■ **WHAT THIS TASK INVOLVES**
If a line in the listing below includes the word "foldl", pick it out.

■ **DATASET RECORDS**

########

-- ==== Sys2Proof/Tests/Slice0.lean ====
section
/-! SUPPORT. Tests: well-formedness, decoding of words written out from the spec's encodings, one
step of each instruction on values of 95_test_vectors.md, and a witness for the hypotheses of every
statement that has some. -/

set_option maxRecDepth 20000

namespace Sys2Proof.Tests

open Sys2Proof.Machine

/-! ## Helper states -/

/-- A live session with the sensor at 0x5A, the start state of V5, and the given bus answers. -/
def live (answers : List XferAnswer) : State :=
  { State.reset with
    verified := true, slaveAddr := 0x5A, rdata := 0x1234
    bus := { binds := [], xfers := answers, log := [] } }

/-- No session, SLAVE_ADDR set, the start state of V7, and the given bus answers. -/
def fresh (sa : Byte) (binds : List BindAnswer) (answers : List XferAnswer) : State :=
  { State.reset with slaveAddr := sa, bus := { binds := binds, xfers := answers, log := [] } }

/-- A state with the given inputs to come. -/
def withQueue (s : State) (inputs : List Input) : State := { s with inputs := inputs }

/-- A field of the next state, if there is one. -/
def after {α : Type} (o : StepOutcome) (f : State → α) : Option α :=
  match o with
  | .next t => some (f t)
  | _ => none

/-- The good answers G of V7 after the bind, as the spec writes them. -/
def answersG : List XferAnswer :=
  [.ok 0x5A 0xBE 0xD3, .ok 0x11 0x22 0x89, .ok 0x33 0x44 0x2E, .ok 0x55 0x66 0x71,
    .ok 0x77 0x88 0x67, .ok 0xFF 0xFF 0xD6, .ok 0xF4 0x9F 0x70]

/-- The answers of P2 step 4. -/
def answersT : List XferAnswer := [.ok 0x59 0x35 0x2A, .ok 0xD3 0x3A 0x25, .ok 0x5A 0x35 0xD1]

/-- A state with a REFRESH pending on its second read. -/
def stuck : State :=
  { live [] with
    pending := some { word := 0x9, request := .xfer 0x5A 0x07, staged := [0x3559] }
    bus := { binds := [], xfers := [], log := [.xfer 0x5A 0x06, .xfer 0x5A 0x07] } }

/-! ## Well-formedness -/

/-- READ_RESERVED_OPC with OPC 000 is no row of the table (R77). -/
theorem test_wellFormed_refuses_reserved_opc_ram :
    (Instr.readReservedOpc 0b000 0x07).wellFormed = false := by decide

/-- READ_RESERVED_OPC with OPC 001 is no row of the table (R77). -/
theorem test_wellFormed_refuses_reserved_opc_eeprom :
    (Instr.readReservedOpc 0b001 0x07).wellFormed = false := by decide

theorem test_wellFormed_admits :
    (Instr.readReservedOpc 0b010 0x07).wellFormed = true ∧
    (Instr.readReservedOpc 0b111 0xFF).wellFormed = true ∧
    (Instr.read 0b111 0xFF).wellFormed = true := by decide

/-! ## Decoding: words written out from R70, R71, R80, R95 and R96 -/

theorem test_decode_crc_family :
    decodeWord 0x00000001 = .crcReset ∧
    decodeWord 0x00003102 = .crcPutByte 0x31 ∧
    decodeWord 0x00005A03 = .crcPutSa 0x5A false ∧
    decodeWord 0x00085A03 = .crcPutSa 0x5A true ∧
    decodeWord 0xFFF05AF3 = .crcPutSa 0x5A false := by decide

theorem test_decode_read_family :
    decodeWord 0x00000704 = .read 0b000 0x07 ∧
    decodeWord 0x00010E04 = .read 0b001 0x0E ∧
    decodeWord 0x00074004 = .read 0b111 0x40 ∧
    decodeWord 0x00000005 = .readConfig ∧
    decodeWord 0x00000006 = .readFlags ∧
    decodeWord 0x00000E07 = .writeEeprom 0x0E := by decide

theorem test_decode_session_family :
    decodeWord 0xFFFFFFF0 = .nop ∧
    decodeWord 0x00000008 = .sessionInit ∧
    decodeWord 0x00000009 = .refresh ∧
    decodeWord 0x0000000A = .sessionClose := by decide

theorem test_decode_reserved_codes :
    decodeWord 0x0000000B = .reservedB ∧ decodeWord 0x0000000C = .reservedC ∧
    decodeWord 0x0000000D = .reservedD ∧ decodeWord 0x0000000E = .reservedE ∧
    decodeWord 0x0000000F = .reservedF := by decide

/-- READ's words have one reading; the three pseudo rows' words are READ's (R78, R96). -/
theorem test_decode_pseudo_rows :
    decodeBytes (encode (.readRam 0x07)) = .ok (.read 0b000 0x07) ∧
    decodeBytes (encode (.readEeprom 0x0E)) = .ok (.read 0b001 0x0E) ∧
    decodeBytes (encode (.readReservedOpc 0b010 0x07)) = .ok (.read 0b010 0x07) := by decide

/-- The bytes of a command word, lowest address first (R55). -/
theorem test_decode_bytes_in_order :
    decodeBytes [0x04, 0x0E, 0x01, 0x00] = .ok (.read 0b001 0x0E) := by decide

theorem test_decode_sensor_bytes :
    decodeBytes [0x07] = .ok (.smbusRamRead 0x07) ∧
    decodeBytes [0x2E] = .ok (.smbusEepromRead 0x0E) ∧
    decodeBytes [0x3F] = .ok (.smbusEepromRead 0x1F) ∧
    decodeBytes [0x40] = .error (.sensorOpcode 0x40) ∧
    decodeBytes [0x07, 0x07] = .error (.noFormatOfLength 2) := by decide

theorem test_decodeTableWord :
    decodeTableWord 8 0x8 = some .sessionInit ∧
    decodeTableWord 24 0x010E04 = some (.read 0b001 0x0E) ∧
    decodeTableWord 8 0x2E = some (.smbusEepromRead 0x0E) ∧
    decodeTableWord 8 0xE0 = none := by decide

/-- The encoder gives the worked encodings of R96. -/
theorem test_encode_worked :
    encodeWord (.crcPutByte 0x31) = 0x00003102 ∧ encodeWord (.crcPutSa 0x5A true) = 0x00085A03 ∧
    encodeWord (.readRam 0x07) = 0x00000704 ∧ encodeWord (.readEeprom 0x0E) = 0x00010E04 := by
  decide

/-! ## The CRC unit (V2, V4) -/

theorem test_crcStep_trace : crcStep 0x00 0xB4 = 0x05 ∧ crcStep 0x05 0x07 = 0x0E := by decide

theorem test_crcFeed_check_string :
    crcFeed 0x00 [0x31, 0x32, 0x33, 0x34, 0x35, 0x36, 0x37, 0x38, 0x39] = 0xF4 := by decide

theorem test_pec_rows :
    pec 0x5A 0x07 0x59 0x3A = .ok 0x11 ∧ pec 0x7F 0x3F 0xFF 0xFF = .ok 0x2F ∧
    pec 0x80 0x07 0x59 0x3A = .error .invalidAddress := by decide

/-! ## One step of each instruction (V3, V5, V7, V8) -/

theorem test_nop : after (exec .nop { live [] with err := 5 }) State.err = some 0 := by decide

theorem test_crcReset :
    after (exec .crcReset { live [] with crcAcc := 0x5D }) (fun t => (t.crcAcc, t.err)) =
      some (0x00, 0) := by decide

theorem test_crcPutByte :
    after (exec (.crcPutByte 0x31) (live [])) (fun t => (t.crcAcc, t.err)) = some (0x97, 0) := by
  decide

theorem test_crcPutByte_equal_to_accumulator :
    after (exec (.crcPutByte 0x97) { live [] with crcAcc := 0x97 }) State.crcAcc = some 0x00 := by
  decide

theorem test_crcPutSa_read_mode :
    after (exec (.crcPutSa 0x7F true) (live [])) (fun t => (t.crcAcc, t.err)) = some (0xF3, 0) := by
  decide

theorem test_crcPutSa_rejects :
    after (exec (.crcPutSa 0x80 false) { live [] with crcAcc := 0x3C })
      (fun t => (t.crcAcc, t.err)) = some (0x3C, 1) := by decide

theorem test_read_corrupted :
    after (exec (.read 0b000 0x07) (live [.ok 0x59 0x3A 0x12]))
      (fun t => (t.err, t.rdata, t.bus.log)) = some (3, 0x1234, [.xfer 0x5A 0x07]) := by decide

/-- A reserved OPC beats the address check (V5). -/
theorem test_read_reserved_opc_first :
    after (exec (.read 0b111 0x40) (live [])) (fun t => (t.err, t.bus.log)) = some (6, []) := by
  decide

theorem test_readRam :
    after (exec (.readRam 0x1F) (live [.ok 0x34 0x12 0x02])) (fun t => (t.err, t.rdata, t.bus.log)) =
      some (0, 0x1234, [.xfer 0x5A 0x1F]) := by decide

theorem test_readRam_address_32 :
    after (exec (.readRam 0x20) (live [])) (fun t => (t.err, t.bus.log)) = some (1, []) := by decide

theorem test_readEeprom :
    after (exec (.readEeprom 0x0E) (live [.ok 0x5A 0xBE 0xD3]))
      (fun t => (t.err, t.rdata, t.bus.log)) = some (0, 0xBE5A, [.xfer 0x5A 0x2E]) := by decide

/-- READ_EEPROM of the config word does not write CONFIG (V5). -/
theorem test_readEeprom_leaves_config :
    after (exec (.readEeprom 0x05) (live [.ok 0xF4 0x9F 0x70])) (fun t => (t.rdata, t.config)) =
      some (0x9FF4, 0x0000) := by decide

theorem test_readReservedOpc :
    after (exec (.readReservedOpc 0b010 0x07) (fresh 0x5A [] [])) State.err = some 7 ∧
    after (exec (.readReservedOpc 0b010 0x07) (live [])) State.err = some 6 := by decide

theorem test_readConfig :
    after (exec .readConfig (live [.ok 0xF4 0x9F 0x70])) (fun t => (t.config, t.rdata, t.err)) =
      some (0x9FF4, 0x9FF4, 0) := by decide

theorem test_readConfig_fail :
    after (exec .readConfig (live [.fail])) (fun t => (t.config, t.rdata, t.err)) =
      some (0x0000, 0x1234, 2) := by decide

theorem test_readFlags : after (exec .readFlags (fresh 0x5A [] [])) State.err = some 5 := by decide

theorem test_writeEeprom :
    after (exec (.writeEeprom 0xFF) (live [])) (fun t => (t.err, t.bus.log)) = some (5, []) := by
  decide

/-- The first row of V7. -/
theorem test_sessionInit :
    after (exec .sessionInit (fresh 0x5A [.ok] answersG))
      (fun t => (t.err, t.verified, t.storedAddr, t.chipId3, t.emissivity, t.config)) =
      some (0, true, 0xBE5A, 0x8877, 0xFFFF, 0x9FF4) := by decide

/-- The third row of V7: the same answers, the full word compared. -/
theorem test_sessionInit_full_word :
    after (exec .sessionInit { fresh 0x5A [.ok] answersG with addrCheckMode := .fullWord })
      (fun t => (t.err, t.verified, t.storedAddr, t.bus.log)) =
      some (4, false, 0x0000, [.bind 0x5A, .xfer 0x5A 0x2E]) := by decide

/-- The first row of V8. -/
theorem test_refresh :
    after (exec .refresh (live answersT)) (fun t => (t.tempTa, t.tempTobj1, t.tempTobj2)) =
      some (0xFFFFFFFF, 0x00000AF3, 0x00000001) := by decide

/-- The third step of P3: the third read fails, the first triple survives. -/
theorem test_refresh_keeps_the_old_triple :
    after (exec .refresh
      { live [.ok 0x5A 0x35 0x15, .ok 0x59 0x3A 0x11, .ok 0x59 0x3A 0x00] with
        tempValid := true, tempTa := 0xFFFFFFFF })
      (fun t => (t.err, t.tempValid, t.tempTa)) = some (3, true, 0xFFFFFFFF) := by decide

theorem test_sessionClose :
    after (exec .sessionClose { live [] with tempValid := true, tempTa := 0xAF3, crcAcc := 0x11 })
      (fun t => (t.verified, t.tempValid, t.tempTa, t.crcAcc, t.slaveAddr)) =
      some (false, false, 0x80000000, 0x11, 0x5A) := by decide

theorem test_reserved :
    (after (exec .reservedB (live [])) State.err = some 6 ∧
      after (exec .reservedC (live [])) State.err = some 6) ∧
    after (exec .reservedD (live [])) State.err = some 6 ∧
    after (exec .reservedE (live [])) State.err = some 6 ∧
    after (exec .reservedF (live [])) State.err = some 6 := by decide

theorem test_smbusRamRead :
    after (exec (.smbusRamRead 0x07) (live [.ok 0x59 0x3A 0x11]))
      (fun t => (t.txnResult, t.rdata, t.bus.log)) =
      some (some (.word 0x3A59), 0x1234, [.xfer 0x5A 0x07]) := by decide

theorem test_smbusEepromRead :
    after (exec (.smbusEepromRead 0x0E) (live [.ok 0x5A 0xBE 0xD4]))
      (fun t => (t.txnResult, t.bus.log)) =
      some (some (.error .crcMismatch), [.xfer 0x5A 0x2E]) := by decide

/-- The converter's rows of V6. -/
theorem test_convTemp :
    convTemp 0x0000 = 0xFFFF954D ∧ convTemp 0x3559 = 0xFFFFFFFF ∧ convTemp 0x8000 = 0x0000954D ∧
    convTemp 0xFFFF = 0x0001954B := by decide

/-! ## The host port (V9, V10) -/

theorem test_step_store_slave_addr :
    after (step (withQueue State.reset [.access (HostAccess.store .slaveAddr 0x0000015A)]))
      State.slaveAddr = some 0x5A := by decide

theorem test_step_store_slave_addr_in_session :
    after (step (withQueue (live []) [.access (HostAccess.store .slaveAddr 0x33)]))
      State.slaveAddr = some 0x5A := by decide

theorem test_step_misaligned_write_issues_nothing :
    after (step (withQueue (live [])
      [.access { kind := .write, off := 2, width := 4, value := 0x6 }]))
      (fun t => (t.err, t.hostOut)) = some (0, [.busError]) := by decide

########

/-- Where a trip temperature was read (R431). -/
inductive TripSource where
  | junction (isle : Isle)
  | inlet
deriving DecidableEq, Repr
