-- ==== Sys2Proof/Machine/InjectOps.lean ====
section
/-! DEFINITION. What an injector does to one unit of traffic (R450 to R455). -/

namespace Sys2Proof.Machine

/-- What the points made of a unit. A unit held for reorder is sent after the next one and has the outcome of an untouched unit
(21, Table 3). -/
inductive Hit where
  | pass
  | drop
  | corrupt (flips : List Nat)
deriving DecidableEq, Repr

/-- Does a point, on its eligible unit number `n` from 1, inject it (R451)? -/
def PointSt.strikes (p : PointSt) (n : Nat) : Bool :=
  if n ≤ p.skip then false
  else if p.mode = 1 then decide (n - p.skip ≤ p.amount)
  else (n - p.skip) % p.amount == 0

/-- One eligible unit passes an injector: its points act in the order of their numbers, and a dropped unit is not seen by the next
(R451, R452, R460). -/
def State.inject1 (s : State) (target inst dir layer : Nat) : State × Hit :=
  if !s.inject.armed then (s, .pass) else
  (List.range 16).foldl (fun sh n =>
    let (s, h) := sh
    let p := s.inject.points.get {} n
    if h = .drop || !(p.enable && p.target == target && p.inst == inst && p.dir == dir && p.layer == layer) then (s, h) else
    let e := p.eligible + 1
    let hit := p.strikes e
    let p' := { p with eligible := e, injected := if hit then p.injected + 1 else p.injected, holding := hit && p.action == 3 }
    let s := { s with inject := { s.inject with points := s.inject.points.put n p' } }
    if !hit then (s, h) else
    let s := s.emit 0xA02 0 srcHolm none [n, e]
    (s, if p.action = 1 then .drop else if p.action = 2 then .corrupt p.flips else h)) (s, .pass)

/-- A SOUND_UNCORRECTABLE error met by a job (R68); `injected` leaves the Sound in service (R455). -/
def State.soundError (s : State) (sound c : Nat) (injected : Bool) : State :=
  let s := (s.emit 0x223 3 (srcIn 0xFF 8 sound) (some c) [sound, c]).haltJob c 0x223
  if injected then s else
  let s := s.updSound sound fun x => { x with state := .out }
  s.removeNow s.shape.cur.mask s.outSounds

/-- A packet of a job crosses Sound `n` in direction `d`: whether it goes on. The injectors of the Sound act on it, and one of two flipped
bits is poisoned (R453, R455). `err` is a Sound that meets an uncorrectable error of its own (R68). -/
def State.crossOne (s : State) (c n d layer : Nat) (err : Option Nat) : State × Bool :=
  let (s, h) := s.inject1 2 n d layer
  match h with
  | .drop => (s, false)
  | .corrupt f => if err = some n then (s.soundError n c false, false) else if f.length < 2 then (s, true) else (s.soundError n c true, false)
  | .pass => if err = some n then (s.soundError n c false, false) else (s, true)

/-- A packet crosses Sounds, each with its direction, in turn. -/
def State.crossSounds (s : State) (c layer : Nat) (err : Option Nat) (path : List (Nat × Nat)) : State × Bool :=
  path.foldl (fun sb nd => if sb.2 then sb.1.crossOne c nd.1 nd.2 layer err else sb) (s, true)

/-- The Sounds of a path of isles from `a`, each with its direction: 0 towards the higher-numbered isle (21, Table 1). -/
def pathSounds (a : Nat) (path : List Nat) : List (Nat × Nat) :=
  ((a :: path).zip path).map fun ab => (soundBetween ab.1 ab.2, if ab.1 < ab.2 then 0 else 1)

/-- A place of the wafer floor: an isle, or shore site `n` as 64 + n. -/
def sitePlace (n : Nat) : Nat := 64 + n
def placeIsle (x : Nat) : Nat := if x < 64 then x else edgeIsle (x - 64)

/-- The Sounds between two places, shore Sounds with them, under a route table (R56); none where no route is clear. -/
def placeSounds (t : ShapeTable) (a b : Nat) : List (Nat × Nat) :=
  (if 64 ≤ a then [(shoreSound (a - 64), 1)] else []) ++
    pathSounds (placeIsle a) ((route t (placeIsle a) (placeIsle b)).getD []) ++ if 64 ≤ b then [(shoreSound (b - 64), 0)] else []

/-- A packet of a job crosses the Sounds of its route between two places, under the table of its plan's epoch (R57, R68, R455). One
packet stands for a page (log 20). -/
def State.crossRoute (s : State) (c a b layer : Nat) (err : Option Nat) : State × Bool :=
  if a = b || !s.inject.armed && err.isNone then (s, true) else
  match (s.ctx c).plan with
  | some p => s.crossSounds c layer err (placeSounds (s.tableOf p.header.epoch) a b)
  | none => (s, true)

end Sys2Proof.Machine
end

########

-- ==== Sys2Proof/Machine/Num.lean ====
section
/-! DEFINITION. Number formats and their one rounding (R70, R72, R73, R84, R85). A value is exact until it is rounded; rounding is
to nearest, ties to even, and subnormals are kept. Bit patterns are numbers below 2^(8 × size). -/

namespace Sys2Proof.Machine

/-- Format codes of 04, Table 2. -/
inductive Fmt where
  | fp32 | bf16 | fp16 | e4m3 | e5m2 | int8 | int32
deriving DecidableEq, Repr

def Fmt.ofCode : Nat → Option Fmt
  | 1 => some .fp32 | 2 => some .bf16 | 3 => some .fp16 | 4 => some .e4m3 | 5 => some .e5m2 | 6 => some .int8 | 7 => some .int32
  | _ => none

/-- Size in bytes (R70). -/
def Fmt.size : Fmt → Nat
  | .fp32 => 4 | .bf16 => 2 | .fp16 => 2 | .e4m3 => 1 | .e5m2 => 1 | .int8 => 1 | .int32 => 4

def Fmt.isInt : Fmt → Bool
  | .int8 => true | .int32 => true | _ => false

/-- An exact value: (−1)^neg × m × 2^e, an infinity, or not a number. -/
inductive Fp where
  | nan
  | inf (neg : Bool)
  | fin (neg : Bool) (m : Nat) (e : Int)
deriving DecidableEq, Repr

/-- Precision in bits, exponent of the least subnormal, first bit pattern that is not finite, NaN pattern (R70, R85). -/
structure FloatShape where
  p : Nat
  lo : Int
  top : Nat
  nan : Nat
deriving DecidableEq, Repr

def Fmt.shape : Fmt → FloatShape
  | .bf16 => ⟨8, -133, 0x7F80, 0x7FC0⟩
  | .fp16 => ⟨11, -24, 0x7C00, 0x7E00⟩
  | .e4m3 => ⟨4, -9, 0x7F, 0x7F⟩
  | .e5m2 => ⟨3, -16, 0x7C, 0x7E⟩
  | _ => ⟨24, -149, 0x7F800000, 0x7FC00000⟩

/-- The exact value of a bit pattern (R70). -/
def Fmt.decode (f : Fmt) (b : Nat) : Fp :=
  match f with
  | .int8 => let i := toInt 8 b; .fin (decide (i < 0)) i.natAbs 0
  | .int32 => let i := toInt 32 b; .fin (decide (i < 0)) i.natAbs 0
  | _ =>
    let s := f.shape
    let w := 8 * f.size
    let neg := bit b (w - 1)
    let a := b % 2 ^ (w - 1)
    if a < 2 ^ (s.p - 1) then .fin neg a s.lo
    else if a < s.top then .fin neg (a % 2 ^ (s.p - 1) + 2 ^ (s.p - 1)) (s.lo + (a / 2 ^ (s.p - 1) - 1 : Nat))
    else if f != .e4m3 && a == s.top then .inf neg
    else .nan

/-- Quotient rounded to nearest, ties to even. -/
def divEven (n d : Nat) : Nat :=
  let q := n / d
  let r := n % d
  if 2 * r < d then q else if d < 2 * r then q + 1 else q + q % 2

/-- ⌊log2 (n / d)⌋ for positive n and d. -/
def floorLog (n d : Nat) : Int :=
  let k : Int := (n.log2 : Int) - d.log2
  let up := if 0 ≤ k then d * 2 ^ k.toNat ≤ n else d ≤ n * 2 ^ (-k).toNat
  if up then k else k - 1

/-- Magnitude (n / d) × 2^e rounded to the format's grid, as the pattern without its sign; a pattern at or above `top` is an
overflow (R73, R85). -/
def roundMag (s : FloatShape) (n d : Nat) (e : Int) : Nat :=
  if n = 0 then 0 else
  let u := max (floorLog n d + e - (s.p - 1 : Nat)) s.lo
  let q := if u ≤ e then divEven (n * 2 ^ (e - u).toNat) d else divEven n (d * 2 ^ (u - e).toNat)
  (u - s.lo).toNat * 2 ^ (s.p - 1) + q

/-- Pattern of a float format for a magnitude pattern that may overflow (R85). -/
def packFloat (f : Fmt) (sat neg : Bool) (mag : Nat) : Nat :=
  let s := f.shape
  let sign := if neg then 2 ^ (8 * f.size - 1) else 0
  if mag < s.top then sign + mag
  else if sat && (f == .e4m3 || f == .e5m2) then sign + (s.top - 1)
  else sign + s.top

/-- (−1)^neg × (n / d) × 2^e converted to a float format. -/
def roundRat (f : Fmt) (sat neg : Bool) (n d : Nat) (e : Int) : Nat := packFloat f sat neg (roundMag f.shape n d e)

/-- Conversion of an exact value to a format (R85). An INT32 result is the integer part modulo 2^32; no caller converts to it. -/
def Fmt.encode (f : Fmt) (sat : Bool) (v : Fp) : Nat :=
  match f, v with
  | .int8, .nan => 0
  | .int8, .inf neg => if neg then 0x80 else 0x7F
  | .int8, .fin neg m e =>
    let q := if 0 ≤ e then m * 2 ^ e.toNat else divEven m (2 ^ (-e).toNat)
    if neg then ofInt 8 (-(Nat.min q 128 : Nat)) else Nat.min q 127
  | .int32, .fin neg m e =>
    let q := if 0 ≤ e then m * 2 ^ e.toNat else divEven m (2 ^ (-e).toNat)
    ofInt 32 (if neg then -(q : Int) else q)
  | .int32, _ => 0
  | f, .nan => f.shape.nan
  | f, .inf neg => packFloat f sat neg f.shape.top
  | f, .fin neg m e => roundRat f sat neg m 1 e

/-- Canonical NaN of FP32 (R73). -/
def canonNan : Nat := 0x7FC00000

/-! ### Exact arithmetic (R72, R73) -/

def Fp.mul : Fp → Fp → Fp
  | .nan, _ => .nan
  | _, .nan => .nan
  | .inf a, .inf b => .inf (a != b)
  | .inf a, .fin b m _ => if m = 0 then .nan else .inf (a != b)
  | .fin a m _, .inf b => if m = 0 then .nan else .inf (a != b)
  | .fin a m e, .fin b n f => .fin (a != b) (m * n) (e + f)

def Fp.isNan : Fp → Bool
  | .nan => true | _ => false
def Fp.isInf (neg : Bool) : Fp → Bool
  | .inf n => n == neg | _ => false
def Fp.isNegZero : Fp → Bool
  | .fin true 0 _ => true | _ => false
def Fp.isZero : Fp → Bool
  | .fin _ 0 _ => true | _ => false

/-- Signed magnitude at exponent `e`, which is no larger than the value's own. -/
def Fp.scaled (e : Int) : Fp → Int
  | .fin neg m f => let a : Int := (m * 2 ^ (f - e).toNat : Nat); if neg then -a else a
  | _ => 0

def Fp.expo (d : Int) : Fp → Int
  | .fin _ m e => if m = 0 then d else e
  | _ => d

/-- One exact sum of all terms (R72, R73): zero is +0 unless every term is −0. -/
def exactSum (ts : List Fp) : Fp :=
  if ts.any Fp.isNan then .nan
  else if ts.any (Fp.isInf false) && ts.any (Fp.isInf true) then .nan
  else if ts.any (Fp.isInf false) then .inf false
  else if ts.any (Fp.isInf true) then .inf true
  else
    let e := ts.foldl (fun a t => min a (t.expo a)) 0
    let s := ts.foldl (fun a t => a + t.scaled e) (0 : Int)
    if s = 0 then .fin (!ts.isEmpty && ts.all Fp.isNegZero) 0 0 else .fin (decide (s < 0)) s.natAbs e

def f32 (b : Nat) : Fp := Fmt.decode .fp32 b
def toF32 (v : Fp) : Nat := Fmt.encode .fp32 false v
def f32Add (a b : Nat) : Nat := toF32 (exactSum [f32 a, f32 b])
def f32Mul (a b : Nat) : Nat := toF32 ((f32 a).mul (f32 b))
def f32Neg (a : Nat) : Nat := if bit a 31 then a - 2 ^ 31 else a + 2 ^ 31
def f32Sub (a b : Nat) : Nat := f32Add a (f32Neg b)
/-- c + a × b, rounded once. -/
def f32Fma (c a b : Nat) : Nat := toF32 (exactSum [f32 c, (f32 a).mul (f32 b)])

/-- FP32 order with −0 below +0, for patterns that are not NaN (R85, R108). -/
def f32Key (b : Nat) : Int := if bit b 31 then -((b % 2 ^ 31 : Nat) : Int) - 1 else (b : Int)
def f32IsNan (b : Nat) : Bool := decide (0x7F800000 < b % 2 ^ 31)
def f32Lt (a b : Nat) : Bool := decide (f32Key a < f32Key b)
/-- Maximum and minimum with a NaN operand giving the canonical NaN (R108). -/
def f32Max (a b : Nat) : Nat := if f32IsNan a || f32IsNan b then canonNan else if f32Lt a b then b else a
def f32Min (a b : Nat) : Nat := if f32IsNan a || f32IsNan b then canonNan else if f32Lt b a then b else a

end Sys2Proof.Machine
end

########

■ **RESULT FOR THIS TASK**
  (List.range 16).foldl (fun sh n =>
  path.foldl (fun sb nd => if sb.2 then sb.1.crossOne c nd.1 nd.2 layer err else sb) (s, true)
    let e := ts.foldl (fun a t => min a (t.expo a)) 0
    let s := ts.foldl (fun a t => a + t.scaled e) (0 : Int)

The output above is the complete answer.